*** Opening AVAILABLE DATA ***

/-! passTime -/

@[simp] theorem Part.passTime_faults (dt : Nat) : (p.passTime dt).faults = p.faults := rfl
@[simp] theorem Part.passTime_ladder (dt : Nat) : (p.passTime dt).ladder = p.ladder := rfl
@[simp] theorem Part.passTime_frames (dt : Nat) : (p.passTime dt).frames = p.frames := rfl
@[simp] theorem Part.passTime_sched (dt : Nat) :
    (p.passTime dt).sched = { p.sched with timer := p.sched.timer.map (· - dt) } := rfl
@[simp] theorem Part.passTime_table (dt : Nat) : (p.passTime dt).table = p.table := rfl
@[simp] theorem Part.passTime_images (dt : Nat) : (p.passTime dt).images = p.images := rfl
@[simp] theorem Part.passTime_windows (dt : Nat) : (p.passTime dt).windows = p.windows := rfl
@[simp] theorem Part.passTime_events (dt : Nat) : (p.passTime dt).events = p.events := rfl
@[simp] theorem Part.passTime_parcels (dt : Nat) : (p.passTime dt).parcels = p.parcels := rfl
@[simp] theorem Part.passTime_loader (dt : Nat) : (p.passTime dt).loader = p.loader := rfl
@[simp] theorem Part.passTime_bus (dt : Nat) : (p.passTime dt).bus = p.bus := rfl
@[simp] theorem Part.passTime_arb (dt : Nat) : (p.passTime dt).arb = p.arb := rfl
@[simp] theorem Part.passTime_parked (dt : Nat) : (p.passTime dt).parked = p.parked := rfl

/-! modLadder -/

@[simp] theorem Part.modLadder_faults (f : Ladder → Ladder) : (p.modLadder f).faults = p.faults := rfl
@[simp] theorem Part.modLadder_ladder (f : Ladder → Ladder) : (p.modLadder f).ladder = f p.ladder := rfl
@[simp] theorem Part.modLadder_frames (f : Ladder → Ladder) : (p.modLadder f).frames = p.frames := rfl
@[simp] theorem Part.modLadder_sched (f : Ladder → Ladder) : (p.modLadder f).sched = p.sched := rfl
@[simp] theorem Part.modLadder_table (f : Ladder → Ladder) : (p.modLadder f).table = p.table := rfl
@[simp] theorem Part.modLadder_images (f : Ladder → Ladder) : (p.modLadder f).images = p.images := rfl
@[simp] theorem Part.modLadder_windows (f : Ladder → Ladder) : (p.modLadder f).windows = p.windows := rfl
@[simp] theorem Part.modLadder_events (f : Ladder → Ladder) : (p.modLadder f).events = p.events := rfl
@[simp] theorem Part.modLadder_parcels (f : Ladder → Ladder) : (p.modLadder f).parcels = p.parcels := rfl
@[simp] theorem Part.modLadder_loader (f : Ladder → Ladder) : (p.modLadder f).loader = p.loader := rfl
@[simp] theorem Part.modLadder_bus (f : Ladder → Ladder) : (p.modLadder f).bus = p.bus := rfl
@[simp] theorem Part.modLadder_arb (f : Ladder → Ladder) : (p.modLadder f).arb = p.arb := rfl
@[simp] theorem Part.modLadder_parked (f : Ladder → Ladder) : (p.modLadder f).parked = p.parked := rfl

@[simp] theorem Part.resumeWork_faults : p.resumeWork.faults = p.faults := rfl
@[simp] theorem Part.resumeWork_ladder : p.resumeWork.ladder = p.ladder := rfl
@[simp] theorem Part.resumeWork_frames : p.resumeWork.frames = p.frames := rfl
@[simp] theorem Part.resumeWork_sched : p.resumeWork.sched = p.sched := rfl
@[simp] theorem Part.resumeWork_table : p.resumeWork.table = p.table := rfl
@[simp] theorem Part.resumeWork_images : p.resumeWork.images = p.images := rfl
@[simp] theorem Part.resumeWork_windows : p.resumeWork.windows = p.windows := rfl
@[simp] theorem Part.resumeWork_events : p.resumeWork.events = p.events := rfl
@[simp] theorem Part.resumeWork_parcels : p.resumeWork.parcels = p.parcels := rfl
@[simp] theorem Part.resumeWork_loader : p.resumeWork.loader = p.loader := rfl
@[simp] theorem Part.resumeWork_arb : p.resumeWork.arb = p.arb := rfl
@[simp] theorem Part.resumeWork_bus : p.resumeWork.bus = p.bus ++ p.parked := rfl
@[simp] theorem Part.resumeWork_parked : p.resumeWork.parked = [] := rfl


@[simp] theorem Part.arbitrate_faults (n : Nat) : (p.arbitrate n).faults = p.faults := rfl
@[simp] theorem Part.arbitrate_ladder (n : Nat) : (p.arbitrate n).ladder = p.ladder := rfl
@[simp] theorem Part.arbitrate_frames (n : Nat) : (p.arbitrate n).frames = p.frames := rfl
@[simp] theorem Part.arbitrate_sched (n : Nat) : (p.arbitrate n).sched = p.sched := rfl
@[simp] theorem Part.arbitrate_table (n : Nat) : (p.arbitrate n).table = p.table := rfl
@[simp] theorem Part.arbitrate_images (n : Nat) : (p.arbitrate n).images = p.images := rfl
@[simp] theorem Part.arbitrate_windows (n : Nat) : (p.arbitrate n).windows = p.windows := rfl
@[simp] theorem Part.arbitrate_events (n : Nat) : (p.arbitrate n).events = p.events := rfl
@[simp] theorem Part.arbitrate_parcels (n : Nat) : (p.arbitrate n).parcels = p.parcels := rfl
@[simp] theorem Part.arbitrate_loader (n : Nat) : (p.arbitrate n).loader = p.loader := rfl

/-! ## Updates of the whole state -/

variable (s : State)

@[simp] theorem State.act_port (f : Part → Part) : (s.act f).port = s.port := by simp only [State.act]
@[simp] theorem State.act_mem (f : Part → Part) : (s.act f).mem = s.mem := by simp only [State.act]
@[simp] theorem State.act_pending (f : Part → Part) : (s.act f).pending = s.pending := by simp only [State.act]
@[simp] theorem State.plain_port (f : Part → Part) : (s.plain f).port = s.port := by simp only [State.plain]
@[simp] theorem State.plain_mem (f : Part → Part) : (s.plain f).mem = s.mem := by simp only [State.plain]
@[simp] theorem State.plain_pending (f : Part → Part) : (s.plain f).pending = s.pending := by simp only [State.plain]
@[simp] theorem State.plain_part (f : Part → Part) : (s.plain f).part = f s.part := rfl
@[simp] theorem State.act_faults (f : Part → Part) : (s.act f).part.faults =
    (f s.part).settle.faults := Part.arbitrate_faults _ _
@[simp] theorem State.act_ladder (f : Part → Part) : (s.act f).part.ladder =
    (f s.part).settle.ladder := Part.arbitrate_ladder _ _
@[simp] theorem State.act_frames (f : Part → Part) : (s.act f).part.frames =
    (f s.part).settle.frames := Part.arbitrate_frames _ _
@[simp] theorem State.act_sched (f : Part → Part) : (s.act f).part.sched =
    (f s.part).settle.sched := Part.arbitrate_sched _ _
@[simp] theorem State.act_table (f : Part → Part) : (s.act f).part.table =
    (f s.part).settle.table := Part.arbitrate_table _ _
@[simp] theorem State.act_images (f : Part → Part) : (s.act f).part.images =
    (f s.part).settle.images := Part.arbitrate_images _ _
@[simp] theorem State.act_windows (f : Part → Part) : (s.act f).part.windows =
    (f s.part).settle.windows := Part.arbitrate_windows _ _
@[simp] theorem State.act_events (f : Part → Part) : (s.act f).part.events =
    (f s.part).settle.events := Part.arbitrate_events _ _
@[simp] theorem State.act_parcels (f : Part → Part) : (s.act f).part.parcels =
    (f s.part).settle.parcels := Part.arbitrate_parcels _ _
@[simp] theorem State.act_loader (f : Part → Part) : (s.act f).part.loader =
    (f s.part).settle.loader := Part.arbitrate_loader _ _
@[simp] theorem State.softReset_mem : s.softReset.mem = s.mem := rfl
@[simp] theorem State.softReset_pending : s.softReset.pending = s.pending := rfl
@[simp] theorem State.softReset_area : s.softReset.port.area = s.port.area := rfl
@[simp] theorem State.softReset_mask : s.softReset.port.mask = s.port.mask := rfl
@[simp] theorem State.softReset_view : s.softReset.port.view = false := rfl
@[simp] theorem State.softReset_resetLow : s.softReset.port.resetLow = s.port.resetLow := rfl
@[simp] theorem State.softReset_part : s.softReset.part = { Part.reset with arb := s.part.arb } := rfl
@[simp] theorem State.fullReset_mem (b : Bool) : (s.fullReset b).mem = s.mem := rfl
@[simp] theorem State.fullReset_pending (b : Bool) : (s.fullReset b).pending = s.pending := rfl
@[simp] theorem State.fullReset_port (b : Bool) : (s.fullReset b).port = { Port.reset with resetLow := b } := rfl
@[simp] theorem State.fullReset_part (b : Bool) : (s.fullReset b).part = { Part.reset with arb := s.part.arb } := rfl

end Sys2Proof.Machine
end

*** Closing AVAILABLE DATA ***

WORK ITEM: Copy the records above exactly, beginning at the line that contains "(f s.part).settle.faults := Part.arbitrate_faults" and stopping after the line that contains "(f s.part).settle.images := Part.arbitrate_images".

RESULT FOR THIS TASK:
    (f s.part).settle.faults := Part.arbitrate_faults _ _
@[simp] theorem State.act_ladder (f : Part → Part) : (s.act f).part.ladder =
    (f s.part).settle.ladder := Part.arbitrate_ladder _ _
@[simp] theorem State.act_frames (f : Part → Part) : (s.act f).part.frames =
    (f s.part).settle.frames := Part.arbitrate_frames _ _
@[simp] theorem State.act_sched (f : Part → Part) : (s.act f).part.sched =
    (f s.part).settle.sched := Part.arbitrate_sched _ _
@[simp] theorem State.act_table (f : Part → Part) : (s.act f).part.table =
    (f s.part).settle.table := Part.arbitrate_table _ _
@[simp] theorem State.act_images (f : Part → Part) : (s.act f).part.images =
    (f s.part).settle.images := Part.arbitrate_images _ _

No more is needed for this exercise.